(Records contained in a dataset)
-- ==== Sys2Proof/Machine/Control.lean ====
section
/-! DEFINITION. Branches, loops, END, flags, waits and fences, launches, system and debug instructions (08 R158 to
R163, R179 to R187, 10 R226 to R228, 20 R343). -/

namespace Sys2Proof.Machine

/-! ### Control flow (08 R158 to R163) -/

namespace State

/-- A taken transfer: two delay bundles, then the target (R158); a target outside the allotment raises the privilege
fault (R145). -/
def transfer (s : State) (target : Nat) : State :=
  let x := s.fr.x
  if !(s.ctx x).bundleIn target then s.privilege 1
  else
    let e := (s.fr.t + 3, target)
    let s := s.updCtx x fun c => { c with xfers := c.xfers ++ [e] }
    { s with undo := ⟨x, s.fr.hnd, s.fr.ord, .xfer e.1 e.2, 0⟩ :: s.undo }

/-- The loop stack is about to change; what it held is kept (R222). -/
def keepLoop (s : State) : State :=
  { s with undo := ⟨s.fr.x, s.fr.hnd, s.fr.ord, .loop (s.ctx s.fr.x).lstk, s.landMark⟩ :: s.undo }

end State

/-- BR (08 R159). -/
def execBr (g : Guard) (target : Nat) (s : State) : Result := onceSlot g s fun s => s.transfer target

/-- A transfer to the address in a register, whose high bits must be zero (08 R159). -/
def transferReg (s : State) (v : Word) : State :=
  if v.toNat / 2 ^ 11 ≠ 0 then s.privilege 3 else s.transfer v.toNat

/-- BRI (08 R159). -/
def execBri (g : Guard) (a : Nat) (s : State) : Result := onceSlot g s fun s => transferReg s (s.sget a)

/-- CALL (08 R159): s31 receives the address of the CALL + 3 at t + 1. -/
def execCall (g : Guard) (target : Nat) (s : State) : Result :=
  onceSlot g s fun s =>
    if !(s.ctx s.fr.x).bundleIn target then s.privilege 1
    else (s.transfer target).landS 31 (BitVec.ofNat 64 (s.fr.addr + 3)) (s.fr.t + 1)

/-- RET (08 R159): s31 is read at t. -/
def execRet (g : Guard) (s : State) : Result := onceSlot g s fun s => transferReg s (s.sget 31)

/-- The trip count of a LOOP (08 R160). -/
def loopCount (s : State) (a imm : Nat) : Nat :=
  let n := if a = 0 then imm else (s.sget a).toNat % 2 ^ 32
  if n = 0 then 1 else n

/-- LOOP (08 R160): a seventh push raises the loop-stack fault. -/
def execLoop (g : Guard) (a imm : Nat) (s : State) : Result :=
  onceSlot g s fun s =>
    if 6 ≤ (s.ctx s.fr.x).lstk.length then s.raiseIssue 12 0
    else s.push (s.fr.t + 1) (.lpush ((s.fr.addr + 1) % 2048) (loopCount s a imm)) 0

/-- The loop head comes next (08 R158). An ENDL of a re-entry bundle counts from F: the bundle of count F stands already, and the head
follows it, unless a transfer names that fetch (10 R226). -/
def loopBack (s : State) (head : Nat) : State :=
  if s.fr.re then
    let e := (s.fr.t + 1, head)
    { s.updCtx s.fr.x fun c => { c with xfers := e :: c.xfers } with
      undo := ⟨s.fr.x, s.fr.hnd, s.fr.ord, .xfer e.1 e.2, 0⟩ :: s.undo }
  else s.updCtx s.fr.x fun c => { c with pc := head, lb := true }

/-- ENDL (08 R161): every ENDL rotates the bases; the last one pops its entry, any other goes to the head. -/
def execEndl (g : Guard) (s : State) : Result :=
  onceSlot g s fun s =>
    let c := s.ctx s.fr.x
    match c.lstk.getLast? with
    | none => s.raiseIssue 12 1
    | some (head, cnt) =>
      let due := s.fr.t + 1
      let s := s.push due (.creg 4 (BitVec.ofNat 64 ((c.rbv + 15) % 16))) 0
      let s := s.push due (.creg 5 (BitVec.ofNat 64 ((c.rbp + 7) % 8))) 0
      if 1 < cnt then
        let s := s.push due (.creg (7 + c.lstk.length) (BitVec.ofNat 64 (head * 2 ^ 32 + (cnt - 1)))) 0
        loopBack s head
      else s.push due .lpop 0

/-- LEAVE (08 R162). -/
def execLeave (g : Guard) (s : State) : Result :=
  onceSlot g s fun s => if (s.ctx s.fr.x).lstk.isEmpty then s.raiseIssue 12 1 else s.push (s.fr.t + 1) .lpop 0

/-- END (08 R163): no later bundle of the context belongs to the task, which completes no sooner than t + 64. -/
def execEndTask (g : Guard) (s : State) : Result :=
  onceSlot g s fun s =>
    let s' := s.updCtx s.fr.x fun c =>
      { c with ended := some ((if s.fr.hnd then (s.gangOf s.fr.x).F else s.fr.t) + 64)
               handler := c.handler.map fun h => { h with live := false } }
    { s' with undo := ⟨s.fr.x, s.fr.hnd, s.fr.ord, .ended (s.ctx s.fr.x).ended, 0⟩ :: s.undo }

/-! ### Flags, waits and fences (08 R179 to R182, R186) -/

/-- The file that a flag scope names (08 R179). -/
def flagFile (x : Nat) (sc : Scope) : Option FlagFile :=
  match sc with
  | .core => some (.core (coreOf x))
  | .clu => some (.clu (clusterOf (coreOf x)))
  | .mod => some .mod
  | _ => none

/-- The counts of SETF and CLRF, and of TSTF's read, after issue (08 R179). -/
def flagLat (f : FlagFile) : Nat × Nat :=
  match f with
  | .core _ => (2, 0)
  | .clu _ => (8, 8)
  | .mod => (256, 256)

/-- SETF (08 R180): after every static access that the context issued before it, those of its router program among them; commands and
tile words that have not ended are waited for. -/
def execSetf (g : Guard) (sc : Scope) (n : Nat) (s : State) : Result :=
  onceSlot g s fun s =>
    match flagFile s.fr.x sc with
    | none => s
    | some f =>
      let c := s.ctx s.fr.x
      let r := (s.clu (clusterOf (coreOf s.fr.x))).router
      let P := Nat.max (if s.fr.hnd then c.perfH else c.perfP) (if r.x == s.fr.x && r.hnd == s.fr.hnd then r.perfP else 0)
      let due := Nat.max (s.fr.t + (flagLat f).1) (P + 1)
      (s.push due (.flag f n true 0 true) 1).noteEff due

/-- CLRF (08 R180). -/
def execClrf (g : Guard) (sc : Scope) (n : Nat) (s : State) : Result :=
  onceSlot g s fun s =>
    match flagFile s.fr.x sc with
    | none => s
    | some f => (s.push (s.fr.t + (flagLat f).1) (.flag f n false 0 false) 0).noteEff (s.fr.t + (flagLat f).1)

### Task objective
Look through the data above and report every line in which "lpop" appears.

### Response area
      else s.push due .lpop 0
  onceSlot g s fun s => if (s.ctx s.fr.x).lstk.isEmpty then s.raiseIssue 12 1 else s.push (s.fr.t + 1) .lpop 0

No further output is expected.